Professor Phil Seddon of Otago’s Department of Zoology says people on or around the coast can play an important part in the research.

“We hope members of the public can assist us in this research by reporting any sightings of a penguin with a tracker on. It’s important that people don’t try to approach any penguins however, but rather just leave them alone, and contact us,” Professor Seddon says.

University of Otago Zoology researcher Dr Thomas Mattern says the study will provide crucial data to assist in pinpointing the factors leading to early deaths in yellow-eyed penguins.

“Survival rates in the first year of a yellow-eyed penguin’s life are very low. It is vital to determine where they go during that period in order to do what we can to improve their chances. There is quite some urgency, as we are facing the loss of the species from the New Zealand mainland in the next few decades,” Mattern says.

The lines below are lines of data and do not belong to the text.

-- ==== Sys2Proof/Machine/State.lean ====
section
/-! DEFINITION. The state of the core (10_state.md R20), its fault kinds (60_exceptions.md R200) and the state after reset
(10_state.md R37). -/

namespace Sys2Proof.Machine

/-- The memory array: a list of (address, cell) pairs in one canonical form, `Memory.wf` (R32, R50). -/
abbrev Memory := List Host.Cell

/-- The operation tag the decoder hands to the ALU (42_alu_arithmetic.md R130, R131). -/
inductive AluTag where
  | mul | add | sub | div | cmp
  /-- Any other tag: R130's last arm. The decoder never produces one (R131; notes/assumptions/9.md). -/
  | unrecognized (tag : Nat)
deriving DecidableEq, Repr

/-- The reason of a ProgramLoadError. At the core's boundary there is one; the unreadable source and the malformed token
arise inside the Loader, which is outside the hardware (R207). -/
inductive LoadError where
  | imageTooLarge
deriving DecidableEq, Repr

/-- The five fault kinds with their payloads (R200). It is the type of the state's `FAULT` and the fault type of the host's
interface. Every fault is EXACT, neither safe nor unsafe: the spec describes the entry of each, and the model takes it as a
next state (`State.enterFault`), so no step answers the host's outcome `fault` (notes/assumptions/1.md). -/
inductive Fault where
  /-- Raised by the decode of a step whose opcode cell is none of the fifteen values of `OPC` (R203). Exact. -/
  | unknownOpcode (opcode : Byte) (pc : Nat)
  /-- Raised by the ALU on a tag that is none of its five; unreachable from any program (R131, R204). Exact. -/
  | unsupportedAluOperation (op : AluTag)
  /-- Raised by DIV when both indices are valid and the divisor register holds 0 (R205). Exact. -/
  | divisionByZero
  /-- Raised by a fetch beyond the last cell, by an access to a register index of 8 or more, and by a stack-pointer
  adjustment that leaves `0 .. 255` (R206). The payload is the unwrapped integer. Exact. -/
  | addressOutOfRange (address : Int)
  /-- The failure result of the host operation `load`; never raised by a step, never in `FAULT` (R207). Exact. -/
  | programLoadError (reason : LoadError)
deriving DecidableEq, Repr

/-- Why a step has no meaning. -/
inductive Refusal where
  /-- Raised by an arm of `exec` whose instruction has no meaning yet. Safe. No arm of this model raises it. -/
  | notModelled (mnemonic : String)
deriving DecidableEq, Repr

/-- The complete state of the core (R20). -/
structure State where
  /-- Memory: 256 cells (R32). -/
  mem : Memory
  /-- The register file; `x[7]` is the stack pointer (R21, R23). -/
  x : Vector Byte 8
  /-- The program counter, an integer `0 .. 256` (R25; the bound is `State.Inv`, notes/assumptions/5.md). -/
  pc : Nat
  /-- The condition-flag state (R27). -/
  fl : Flags
  /-- The run loop continues while true (R29). -/
  running : Bool
  /-- Why the core stopped, if by a fault (R30). -/
  fault : Option Fault
  /-- Everything PRN has emitted, oldest first (R31). -/
  out : List Byte
deriving DecidableEq, Repr

/-- The state after `reset` for a given `FL_RESET` (R37, R230). -/
def State.resetWith (fl : Flags) : State :=
  { mem := []
    x := #v[0, 0, 0, 0, 0, 0, 0, Config.spInit]
    pc := 0
    fl := fl
    running := true
    fault := none
    out := [] }

/-- The state after `reset`, the flags at the open parameter `FL_RESET` (R37; notes/assumptions/3.md). -/
def State.reset : State := State.resetWith Config.flReset

end Sys2Proof.Machine
end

Though the situation is concerning, Young feels optimistic about the yellow-eyed penguins’ future.

“We can use the data from satellite tracking to improve our understanding of important foraging areas and influence the management of regional threats to juvenile survival at these locations. Stopping the decline of yellow-eyed penguins relies on evidence-based decision-making, and the University of Otago is doing its part to gather that evidence.”